Clever, although maybe too tricky. Better if start and step are
also unsigned, in which case a safe test is easily seen to be
start + step > start.
But: unsigned numbers in C have some dangers, which no one here has
mentioned. Some code presented comes CLOSE to being wrong, but gets
lucky. With "int" being 32-bits, C promotion rules around unsigned
ints, signed ints, and unsigned 64-bit can create trouble.
>
uint64_t dval; uint32_t uval; int a;
>
val32 = 1 dval = 1; a = 1;
dval = val32 - 2 + dval;
>
C will do (val32 - 2) first, with is (1U - 2) which is 0xffff_ffff, and
then add dval, and the result is 0x1_0000_0000.
Not really interesting. It's usually a mistake to mix different
types, whether or not the types have different signedness. Arithmetic
is one problem but assignment is another. Using the same type
throughout avoids surprises like this one.

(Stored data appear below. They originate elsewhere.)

-- ==== Sys2Proof/Machine/DisplayInstr.lean ====
section
/-! DEFINITION. The meanings of the drawing instructions (spec 43_display.md). -/

namespace Sys2Proof.Machine

/-- CLS (R190): every cell off, then one ScreenUpdated. -/
def execCls (s : State) : Result := complete (emitScreenUpdated (setDisplay s clearedDisplay))

/-- DRW Vx,Vy,n (R191): n sprite bytes from I on, XORed in at (Vx, Vy); the origin and the bytes are read
before VF is written; VF is always written; then one ScreenUpdated. -/
def execDrw (x y n : Nibble) (s : State) : Result :=
  let out := drawSprite s.display (bytesAtI s n.toNat) (readV s x).toNat (readV s y).toNat
  complete (emitScreenUpdated (writeFlag (setDisplay s out.grid) out.collided))

end Sys2Proof.Machine
end

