-- ==== Sys2Proof/Machine/IndexMemory.lean ====
section
/-! DEFINITION. The meanings of the index-register and memory-transfer instructions (spec
42_index_memory.md). None of the transfers changes I (D7). -/

namespace Sys2Proof.Machine

/-- LD I,nnn (R160): the upper 4 bits become 0. -/
def execLdI (nnn : Addr) (s : State) : Result := complete (writeI s (zextAddr nnn))

/-- ADD I,Vx (R161): wraps mod 2^16, VF not written. -/
def execAddI (x : Nibble) (s : State) : Result := complete (writeI s (s.i + zextByte (readV s x)))

/-- LD F,Vx (R162): the glyph of the low nibble of Vx. -/
def execLdF (x : Nibble) (s : State) : Result := complete (writeI s (glyphAddr (readV s x)))

/-- LD B,Vx (R163): three decimal digits at I, I + 1, I + 2. -/
def execLdB (x : Nibble) (s : State) : Result := complete (storeAtI s (bcdDigits (readV s x)))

/-- LD [I],Vx (R164, R166): V0..V(x-1), x itself excluded. -/
def execLdStore (x : Nibble) (s : State) : Result := complete (storeAtI s (firstRegs s x.toNat))

/-- LD Vx,[I] (R165, R166): V0..V(x-1), x itself excluded. -/
def execLdLoad (x : Nibble) (s : State) : Result :=
  complete (setV s (loadRegs s.mem (dataAddr s 0) x.toNat s.v))

end Sys2Proof.Machine
end

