theorem witness_StepRunsDecodedInstruction :
    CoreRuns (at200 0x652A) (.ldImm 5 0x2A) ∧ (at200 0x652A).agenda = [] ∧ (at200 0x652A).schedule = .coreAlone ∧
    CoreRuns { at200 0x652A with agenda := [.core, .tick] } (.ldImm 5 0x2A) :=
  ⟨⟨rfl, rfl, rfl, by decide +kernel⟩, rfl, rfl, ⟨rfl, rfl, rfl, by decide +kernel⟩⟩

theorem witness_UnknownWordTakesDecodeFault : CoreNext (at200 0x8008) ∧ (at200 0x8008).run = .running ∧
    (at200 0x8008).latch = none ∧ Unknown false (fetchWord (at200 0x8008)) :=
  ⟨rfl, rfl, rfl, .inr (.inl (by decide +kernel))⟩

theorem witness_Unknown_strict : Unknown true 0x5121 ∧ ¬ Unknown false 0x5120 :=
  ⟨.inr (.inr (.inr (.inr (by decide)))), by unfold Unknown; decide⟩

theorem witness_CallPushesOwnAddress :
    State.reset.sp.val < 16 ∧ ({ State.reset with sp := 15 } : State).sp.val < 16 ∧
    ({ State.reset with sp := 16 } : State).sp.val = 16 := by decide

theorem witness_ReturnResumesAfterCall :
    ({ State.reset with sp := 1 } : State).sp.val = 0 + 1 ∧ ({ State.reset with sp := 16 } : State).sp.val = 15 + 1 ∧
    State.reset.sp.val = 0 := by decide

theorem witness_RegisterSkips :
    (State.reset.config.strict59 = false ∨ (0xF : Nibble) = 0) ∧
    (({ defaultConfig with strict59 := true } : Config).strict59 = false ∨ (0 : Nibble) = 0) :=
  ⟨.inl rfl, .inr rfl⟩

/-- Sites past 0xFFF too. -/
theorem witness_StackRoundTrip : State.reset.sp.val = 0 ∧
    (List.replicate 16 ((0x10FE, 0x300) : Word × Addr)).length ≤ 16 ∧ ([] : List (Word × Addr)).length ≤ 16 := by
  decide

/-- x = 1 with y = 2, x = F with y = 1, and both write orders. -/
theorem witness_FlagRule : (1 : Nibble) ≠ 0xF ∧ State.reset.config.vfOrder = .flagLast ∧
    ({ defaultConfig with vfOrder := .flagFirst } : Config).vfOrder = .flagFirst := by decide

theorem witness_StoreSeenByNextFetch :
    2 ≤ (2 : Nibble).toNat ∧
    dataAddr { at200 0xF255 with i := 0x202 } 0 % 4096 = ((at200 0xF255).pc.toNat + 2) % 4096 := by decide +kernel

theorem witness_LoadRegistersExclusive :
    (0xE : Nibble).toNat < (0xF : Nibble).toNat ∧ ¬ (0xF : Nibble).toNat < (0xF : Nibble).toNat := by decide

/-- A covered cell, lit and not. -/
theorem witness_SpriteCovers :
    SpriteCovers { withMem (writeV (at200 0xD011) 0 63) 0x300 [0xFF] with i := 0x300 } 0 1 1 0 0 :=
  ⟨0, 1, by decide +kernel⟩

/-- With height 0 no cell is covered. -/
theorem witness_SpriteCovers_none (s : State) : ¬ ∃ cx cy, SpriteCovers s 0 1 0 cx cy := by
  rintro ⟨cx, cy, r, c, h, -⟩
  exact absurd h (Nat.not_lt_zero r)

theorem witness_DrawTwiceRestores : (List.replicate 15 (0xFF : Byte)).length ≤ 15 ∧
    (∃ b ∈ List.replicate 15 (0xFF : Byte), b ≠ 0) ∧ ([] : List Byte).length ≤ 15 := by decide

/-- The lowest pressed key at both ends of its range, and no key. -/
theorem witness_Keys :
    LowestPressed (withKey State.reset 15) 15 ∧ LowestPressed (withKey (withKey State.reset 0) 15) 0 ∧
    NoKeyPressed State.reset := by
  unfold LowestPressed NoKeyPressed
  decide +kernel

/-- Both modes of LD Vx,K. -/
theorem witness_KeyWaitBlocksOrDraws : (withKey State.reset 15).config.keyWait = .block ∧
    ({ defaultConfig with keyWait := .stub } : Config).keyWait = .stub := by decide +kernel

theorem witness_TickCountsDown : TimerTicks { at200 0 with agenda := [.tick] } := ⟨rfl, rfl, rfl⟩

theorem witness_TimerDecay : ({ at200 0 with agenda := List.replicate 300 .tick ++ [.core] } : State).run = .running ∧
    (at200 0).latch = none ∧
    ({ at200 0 with agenda := List.replicate 300 .tick ++ [.core] } : State).agenda
      = List.replicate 300 .tick ++ [.core] := ⟨rfl, rfl, rfl⟩

/-- The invariant holds of a Stopped machine whose core moves alone, and its step answers a next state. -/
theorem witness_EveryStepKeepsInv : Inv { State.reset with schedule := .coreAlone } ∧
    step { State.reset with schedule := .coreAlone } = .next { State.reset with schedule := .coreAlone } :=
  ⟨⟨⟨List.Pairwise.nil, fun _ h => absurd h List.not_mem_nil⟩, fun _ => rfl, trivial, fun _ h => nomatch h⟩, rfl⟩

theorem witness_FaultsArePrecise :
    exec .ret State.reset = .next { State.reset with latch := some ⟨.stackUnderflow, 0x200, 0x00EE⟩ } ∧
    exec (.call 0x200) { State.reset with sp := 16 }
      = .next { State.reset with sp := 16, latch := some ⟨.stackOverflow, 0x200, 0x2200⟩ } := ⟨rfl, rfl⟩

/-- A free schedule, and a dead end. -/
theorem witness_OnlyLatchedMachineStops :
    State.reset.agenda = [] ∧ State.reset.schedule = .free 0 ∧
    AtDeadEnd { at200 0 with latch := some ⟨.decode, 0x200, 0⟩ } := ⟨rfl, rfl, rfl, rfl, by decide⟩

/-- A Stopped core's turn, and a latched machine's tick; neither is at a dead end. -/
theorem witness_DisabledAgentsDoNothing :
    turnNow { State.reset with agenda := [.core] } = .core ∧ ¬ AtDeadEnd { State.reset with agenda := [.core] } ∧
    turnNow { at200 0 with latch := some ⟨.decode, 0x200, 0⟩, agenda := [.tick] } = .tick ∧
    ¬ AtDeadEnd { at200 0 with latch := some ⟨.decode, 0x200, 0⟩, agenda := [.tick] } ∧
    ({ State.reset with agenda := [.core] } : State).run = .stopped ∧
    ({ at200 0 with latch := some ⟨.decode, 0x200, 0⟩, agenda := [.tick] } : State).latch ≠ none := by
  unfold AtDeadEnd
  decide +kernel

theorem witness_OnlyLoadClearsLatch :
    HostCalls { at200 0 with latch := some ⟨.decode, 0x200, 0⟩, agenda := [.host (.load [])] } (.load []) ∧
    seen State.latch (step { at200 0 with latch := some ⟨.decode, 0x200, 0⟩, agenda := [.host (.load [])] })
      = some none := ⟨⟨rfl, rfl⟩, by decide +kernel⟩

/-- LD B,V0 changes a byte. -/
theorem witness_MemoryWriters : CoreRuns (at200 0xF033) (.ldB 0) ∧ readMem (at200 0xF033) 0 = 0xF0 ∧
    seen (readMem · 0) (step (at200 0xF033)) = some 0 :=
  ⟨⟨rfl, rfl, rfl, by decide +kernel⟩, by decide +kernel, by decide +kernel⟩

/-- DRW V0,V0,1 with I = 0 changes a cell. -/
theorem witness_DisplayWriters : CoreRuns (at200 0xD001) (.drw 0 0 1) ∧
    seen (fun t => Display.cell t.display 0 0) (step (at200 0xD001)) = some true :=
  ⟨⟨rfl, rfl, rfl, by decide +kernel⟩, by decide +kernel⟩

theorem witness_HostOwnsKeysAndRunState :
    seen State.run (step { State.reset with agenda := [.host .start] }) = some .running ∧
    seen (fun t => t.keys[15]) (step { State.reset with agenda := [.host (.setKey 15 true)] }) = some true := by
  decide +kernel

/-- LD DT,V0 and LD ST,V0 change a timer. -/
theorem witness_TimerWriters : seen State.dt (step (writeV (at200 0xF015) 0 7)) = some 7 ∧
    seen State.st (step (writeV (at200 0xF018) 0 7)) = some 7 := by decide +kernel

theorem witness_NoInstructionReadsSoundTimer :
    exec (.ldVxDT 0) State.reset = .next { State.reset with pc := 0x202 } ∧
    exec (.ldSTVx 0) State.reset = .next { State.reset with pc := 0x202 } := ⟨rfl, rfl⟩

theorem witness_OnlyKeyInstructionsReadKeys : ∀ x : Nibble,
    (Instr.ldVxDT 0 ≠ .skp x ∧ Instr.ldVxDT 0 ≠ .sknp x ∧ Instr.ldVxDT 0 ≠ .ldVxK x) := by decide

/-- SP = 1: entry 1 may differ, entry 0 may not. -/
theorem witness_DeadStackEntriesUnobservable :
    SameButDeadStack { push State.reset 0x204 with run := .running }
      { push State.reset 0x204 with run := .running, stack := (push State.reset 0x204).stack.set 1 0xFFFF } :=
  ⟨rfl, by decide +kernel⟩

theorem witness_HighIndexBitsUnobservable : SameButHighIndex { State.reset with i := 0xF123 }
    { State.reset with i := 0x0123 } := ⟨rfl, by decide⟩

/-- A latched machine whose core moves alone. -/
def stopped : State :=
  { State.reset with latch := some ⟨.decode, 0x200, 0⟩, schedule := .coreAlone }

/-- Pairs that stop in a fault, for the second clause of the two statements above. -/
theorem witness_Unobservable_fault :
    SameButDeadStack stopped { stopped with stack := stopped.stack.set 0 0xFFFF } ∧
    SameButHighIndex { stopped with i := 0x1000 } stopped ∧ step stopped = .fault (.decode 0x200 0) :=
  ⟨⟨rfl, fun k _ h => absurd h (Nat.not_lt_zero k)⟩, ⟨rfl, by decide⟩, rfl⟩

theorem witness_SelfJumpIsTheEnd : CoreNext (at200 0x1200) ∧ (at200 0x1200).run = .running ∧
    (at200 0x1200).latch = none ∧ AtSelfJump (at200 0x1200) :=
  ⟨rfl, rfl, rfl, 0x200, by decide +kernel, rfl⟩

theorem witness_LoadResetsAndCopiesImage :
    HostCalls { at200 0x652A with agenda := [.host (.load [0x12])] } (.load [0x12]) ∧ 0x200 + 3583 < 0x1000 :=
  ⟨⟨rfl, rfl⟩, by decide⟩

Signed numbers don't have this risk, so if you're doing known small loops,
you can just use ints. If you're doing possibly large loops, just use
int64_t.
I consider this bad advice. Loops are doing something with the loop
variable, and its type should be chosen according to how it is used.
If the loop variable represents an index, or a length, or count, it
should be unsigned (or unsigned long, etc). If the loop variable
represents degrees C or F, or some other naturally signed measure it
should be signed (or maybe floating point). What kind of loop it
is, whether ascending or descending, or what the increment is, etc,
is secondary; a more important factor is what sort of value is
being represented, and in almost all cases that is what should
determine the type used.
Bringing it back to "architecture" Like Anton Ertl has said, LP64 for
C/C++ is a mistake. It should always have been ILP64, and this nonsense
would go away. Any new architecture should make C ILP64 (looking at you
RISC-V, missing yet another opportunity to not make the same mistakes as
everyone else).
I believe this view is shortsighted. The big mistake is developers
hardcoding types everywhere - especially int, but also long, and
their unsigned variants. It's almost never a good idea to hardcode
a specific width (eg, uint32_t) in a type name used for parameters
or local variables, but that is by far a very common practice.
Names of types should reflect how the variable is meant to be used,
not the specifics of what sort of register it goes into. The more
firmly we cement our programs to specific hardware choices, the
greater the pain when those choices need to change, either due to
time or moving to a different platform. The key is to keep things
light and flexible, not encrusted onto fixed hardware choices like
barnacles on the hull of a ship.